Everything you need to know about RiWord

There are very few things more disruptive to actual thinking than having to stop and type. You're mid-thought, you know what you want to say, and then you have to route that through your fingers — find the window, click into it, type it out, fix the autocorrect mistakes, hit send. By which point you've lost the thread. It happens dozens of times a day and most people have just accepted it as a normal part of working on a computer.

RiWord exists because it doesn't have to be like that. It sits quietly in your system tray and it's always on, always ready. You just say something, and it acts.

How it actually works

You say "Hey RiWord" and you're live. Then it splits into two tracks, and which one you use depends entirely on what you want to do.

If you're composing — a reply to an email, a response in a chat, a note, anything that's going to end up as words on a screen somewhere — you're in message mode. You say what you want to say, and at the end you either say where it's going or tell it to send it. That's the whole thing.

If you want to do something — search for something, open an app, navigate to a website — you're in action mode. You say the command, it carries it out.

The keyboard shortcut works as a faster entry point if you prefer. Both paths exist, both always work.

Sending your words where they need to go

This is the part that's genuinely different. When you finish dictating, you don't have to do anything fiddly to get your words into the right place. You just say where they're going.

You could end a message with "...and send that to Gmail" and RiWord will find your Gmail tab — even if it's sitting behind four other browser tabs — switch to it, and paste the text in. Or you might end with "...Antigravity" and it routes to the Antigravity window. Or "...Notepad." The name doesn't have to be precise. RiWord works out what you mean.

What makes this actually fast is that the routing isn't happening while you type — it's happening while you speak. The moment you say "message," RiWord starts quietly building a map of everything available on your machine: every open window, every app pinned to your taskbar, every shortcut on your desktop. By the time you finish your sentence, the map is already built. Routing to your destination is then just a dictionary lookup — instant.

If an app isn't open, RiWord launches it. If a website isn't open, it opens in the browser bubble (more on that below). If it genuinely can't find where you're trying to send something, it tells you out loud rather than silently putting your text in the wrong place.

Voice commands that actually do things

In action mode, you're not typing — you're instructing. You can open any website or app, search any platform, or navigate to a specific page, all by talking naturally.

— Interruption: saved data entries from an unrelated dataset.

/-- A PM bin or a log record in Heartwood retention is lost (R472 code 0x0E). -/
def loseRetained (s : State) : State :=
  let n := freeVal s
  let s1 := drawn s
  let p := n / 2 % 16
  let m := pmStore s1 p
  if n % 2 = 0 then
    let bad := fun (k : Nat) (l : List PmBin) => mapAt (fun b => { b with valid := false }) k l
    let k := n / 64
    setPmStore p (match n / 32 % 4 with
      | 0 => { m with cur15 := { m.cur15 with valid := false } }
      | 1 => { m with cur24 := { m.cur24 with valid := false } }
      | 2 => { m with past15 := bad (k % 96) m.past15 }
      | _ => { m with past24 := bad (k % 7) m.past24 }) s1
  else if s1.faults.uncopied = 0 then s1
  else bump 0x5114 1 { s1 with faults := { s1.faults with uncopied := s1.faults.uncopied - 1, lost := s1.faults.lost + 1 } }

/-- The structures whose failing entry waits for a restore (R472, R473). -/
def restorable (k : Nat) : Bool := [4, 5, 6, 7, 9, 0xA, 0xB, 0xC, 0xF].contains k

/-- What is lost at once in a structure that has no copy to restore from (R472). -/
def loseAt (k : Nat) (s : State) : State :=
  match k with
  | 1 => damageFrame false s
  | 2 => pointerFault s
  | 3 => leak (bitN (freeBit s)) 1 (drawn s)
  | 8 => dropCached s
  | 0xD => if freeBit s then dropContainer (drawn s) else damageFrame true (drawn s)
  | 0xE => loseRetained s
  | _ => s

/-- A stack is lost: HBM_AVAIL falls, LOST is set and logged, and the device furls (R337, R481). -/
def stackLost (n : Nat) (s : State) : State :=
  let s1 := stkEvent n 2 (setBit (stkR n 0) 29 true (setHbmAvail false s))
  furl 8 (logEvent 7 (Config.logCode 7 n) (0x10 + n) n s1)

/-- An uncorrectable error at a stack: counted; 16 distinct addresses in a scrub pass lose the stack (R481). -/
def stackUe (addr : Nat) (s : State) : State :=
  let n := (Config.hbmStack addr).val
  let l := (addr :: s.faults.ueAddrs.look [] n).eraseDups
  let s1 := { s with faults := { s.faults with ueAddrs := s.faults.ueAddrs.put n l } }
  let s2 := stkEvent n 1 (bump (stkR n 0x14) 1 s1)
  if 16 ≤ l.length then stackLost n s2 else s2

/-- The stage's own reason for a failure during stages 9 to 12 (R453, R485); FAULT otherwise. -/
def stageReason (n : Nat) : Nat := match n with | 9 => 5 | 10 => 6 | 11 => 6 | 12 => 7 | _ => 8

/-- The command in progress that an error of structure k interrupts ends with FAULT, and changes nothing: the ring command whose turn it
is for Canopy and the TCAM, the scheduler's for its own state; whether it meets the error is free (R470; log entry 232). -/
def cutCommand (k : Nat) (s : State) : State :=
  if [4, 5, 6].contains k then
    match ringTurn s with
    | none => s
    | some r => if engineBusy s || !freeBit s then drawn s else ringDone r (regN s (ringConsR r)) 9 false false 0 (drawn s)
  else if k == 9 && s.sch.cmd.isSome then (if freeBit s then endCmd 9 (drawn s) else drawn s)
  else s

/-- Another error of structure k in the same cycle, at another address (R485). -/
def secondUe (k addr : Nat) (s : State) : Bool :=
  s.faults.lastUe.has k && (s.faults.lastUe.look (0, 0) k).2 == s.uptime && (s.faults.lastUe.look (0, 0) k).1 != addr

/-- An error of structure k outside the model: a second one before the first is restored or in the same cycle, or one in the copy as
well (R468, R485). -/
def beyond (k addr : Nat) (copyBad : Bool) (s : State) : Bool :=
  (restorable k && (copyBad || s.faults.restoring.any fun x => x.1 == k)) || secondUe k addr s

/-- The error is counted, recorded with DETAIL 1 where it is to be restored, and raised (R483, R484). -/
def logUe (k addr : Nat) (restored : Bool) (s : State) : State :=
  let s1 := { s with faults := { s.faults with lastUe := s.faults.lastUe.put k (addr, s.uptime) } }
  fltEvent 2 (writeLog 2 (Config.logCode 2 k) k 0 addr 1 (bitN restored) (bump (ceR k + 4) 1 s1))

/-- An uncorrectable error in structure k: recovered, or outside the model (R468, R470, R472, R485). -/
def uncorrectable (k addr : Nat) (copyBad : Bool) (s : State) : State :=
  let starting := decide (9 ≤ bootStage s ∧ bootStage s ≤ 12)
  let outside := beyond k addr copyBad s
  let s0 := logUe k addr (restorable k && !outside && !starting) s
  if starting then furl (stageReason (bootStage s)) s0
  else if outside then furl 8 s0
  else
    let s1 := cutCommand k s0
    let s2 := if restorable k then { s1 with faults := { s1.faults with restoring := s1.faults.restoring ++ [(k, addr)] } } else loseAt k s1
    if hbmStruct k then stackUe addr s2 else s2

/-- UNCORRECTABLE_ERROR. -/
def execUncorrectableError (struct : Fin 16) (addr : BitVec 64) (copyBad : Bool) (s : State) : Host.Outcome State Fault Refusal :=
  .next (onlyIf (structOn s struct) (uncorrectable struct addr.toNat copyBad) s)

/-- Entry restored from the mirror: its stamp is its table's NOW; which entry it is, is free (R471). -/
def restoreEntry (hbm : Bool) (s : State) : State :=
  let all := s.can.tables.flatMap fun x => ((if hbm then x.2.hbm else x.2.on).keys.map fun k => (x.1, k))
  match pickFree s all with
  | some (t, k) => setCan (fun c =>
      let h := c.tables.look {} t
      let up := fun (l : Tab Entry) => l.adjust fun i e => if i == k then { e with stamp := h.now } else e
      { c with tables := c.tables.put t (if hbm then { h with hbm := up h.hbm } else { h with on := up h.on }) }) (drawn s)
  | none => drawn s

/-- Scheduler, shaper or meter state after its configuration is restored (R472 code 0x09). -/
def restoreSched (s : State) : State :=
  let qs := s.buf.queues.keys.map fun q => (0, q)
  let sh := s.sch.shapers.keys.map fun k => (1, k)
  let me := s.sch.meters.keys.map fun k => (2, k)
  match pickFree s (qs ++ sh ++ me) with
  | some (0, q) => setQueue q { queueOf s q with deficit := 0, fresh := true } (drawn s)
  | some (1, k) => setShaper k { shaperOf s k with credit := 0, part := 0 } (drawn s)
  | some (_, k) => setMeter k { meterOf s k with tc := 65536 * (meterOf s k).cbs, te := 65536 * (meterOf s k).ebs, tcPart := 0, tePart := 0 } (drawn s)
  | none => drawn s

/-- The restore of the word at an address of structure k reads the mirror in the HBM: a TCAM slot's other copy is on the die, a result's
copy is not (R472, R473). -/
def needsMirror (x : Nat × Nat) : Bool := [4, 5, 7, 9, 0xA, 0xF].contains x.1 || (x.1 == 6 && Config.resultWord x.2)

/-- RESTORE_DONE: the oldest restore that can completes; one that needs the mirror waits for the HBM (R473). -/
def restoreDone (s : State) : State :=
  match s.faults.restoring.find? fun x => !needsMirror x || hbmAvail s with
  | none => s
  | some x =>
    let s1 := { s with faults := { s.faults with restoring := s.faults.restoring.erase x } }
    match x.1 with
    | 4 => restoreEntry false s1
    | 5 => restoreEntry true s1
    | 9 => restoreSched s1
    | _ => s1

def execRestoreDone (s : State) : Host.Outcome State Fault Refusal := .next (onlyIf (coreOn s) restoreDone s)

/-! ### Lockstep pairs (R477, R478) -/

def pairOf (s : State) (k : Nat) : Pair := s.faults.pairs.look {} k
def setPair (k : Nat) (x : Pair) (s : State) : State := { s with faults := { s.faults with pairs := s.faults.pairs.put k x } }
/-- Pair k is in service; it is retired. -/
def pairServes (s : State) (k : Nat) : Bool := bitAt s 0x501C k
def pairRetired (s : State) (k : Nat) : Bool := bitAt s 0x501C (8 + k)
def retiredPairs (s : State) : Nat := ((upTo 8).filter (pairRetired s)).length

/-- Pair k is retired until the next start; a third one is outside the model (R468, R478). -/
def retirePair (k : Nat) (s : State) : State :=
  let s1 := setBit 0x501C (8 + k) true (setBit 0x501C k false s)
  if 3 ≤ retiredPairs s1 then furl 8 s1 else s1

/-- A takeover is in progress while a pair's last mismatch lies less than 1 ms back (R477). -/
def takingOver (s : State) (k : Nat) : Bool :=
  s.faults.pairs.any fun x => x.1 != k && x.2.down && (x.2.mismatches.any fun t => decide (s.uptime < t + 25000))

/-- A pair's record of class LOCKSTEP (R483). -/
def logPair (k : Nat) : State → State := logEvent 3 (Config.logCode 3 k) 0 k

/-- What pair k serves goes to another pair in service, the stacks of its targets as they stand (R477). -/
def handOver (k : Nat) (s : State) : State :=
  let others := (upTo 8).filter fun j => j != k && pairServes s j
  let to_ := others.getD (freeVal s % others.length) k
  { drawn s with faults := { s.faults with owners := s.faults.owners.adjust fun _ o => if o = k then to_ else o } }

/-- The interrupted task was the handler of a target that pair k served, or was none: the taking pair runs it again and writes the EOI
of the target's top entry (R477). -/
def endHandler (k : Nat) (s : State) : State :=
  match pickFree s ((upTo 16).filterMap fun t =>
      if s.faults.owners.look 8 (32 + t) = k then (icTgt s t).stack.head?.map fun e => (t, e.1) else none) with
  | none => drawn s
  | some (t, n) => eoiTarget t n (drawn s)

It understands that "check the Met Office for weather in Bristol" and "search Google for dog leads" are the same kind of request structured differently. You don't need to find the exact phrasing. "Look up YouTube for that song" and "find YouTube for that song" will both work. For well-known sites — Google, YouTube, Amazon, BBC, Wikipedia, and others — RiWord goes straight to the right URL rather than guessing.

The built-in routines are for things you do repeatedly. If you find yourself saying the same phrase over and over to kick off the same action, you can save it as a routine. RiWord checks for an exact match on your saved routines before it does anything else, so the response is instant — no AI involved, no network call, just immediate action.

The browser bubble

When RiWord opens a website, it doesn't send you flying off into your system browser and losing your context. It opens a floating browser window — what we call the browser bubble — that sits above your other windows. It's styled to match RiWord's dark interface, it has its own navigation buttons, and you can resize it however you like.

The real point of it is that you can control it by voice. You never have to touch it.

Say "scroll down" and it scrolls. Say "find invoice" and it highlights every instance of that word on the page. Say "click pricing" and it clicks the nearest link with that name. Say "read this" and RiWord reads the page aloud to you while you get on with something else. Say "stop reading" when you've heard enough. Say "grab this" and the whole page text goes to your clipboard. Say "close browser" and it's gone.

If you find a page you'd rather open properly in your full browser, one command does that too.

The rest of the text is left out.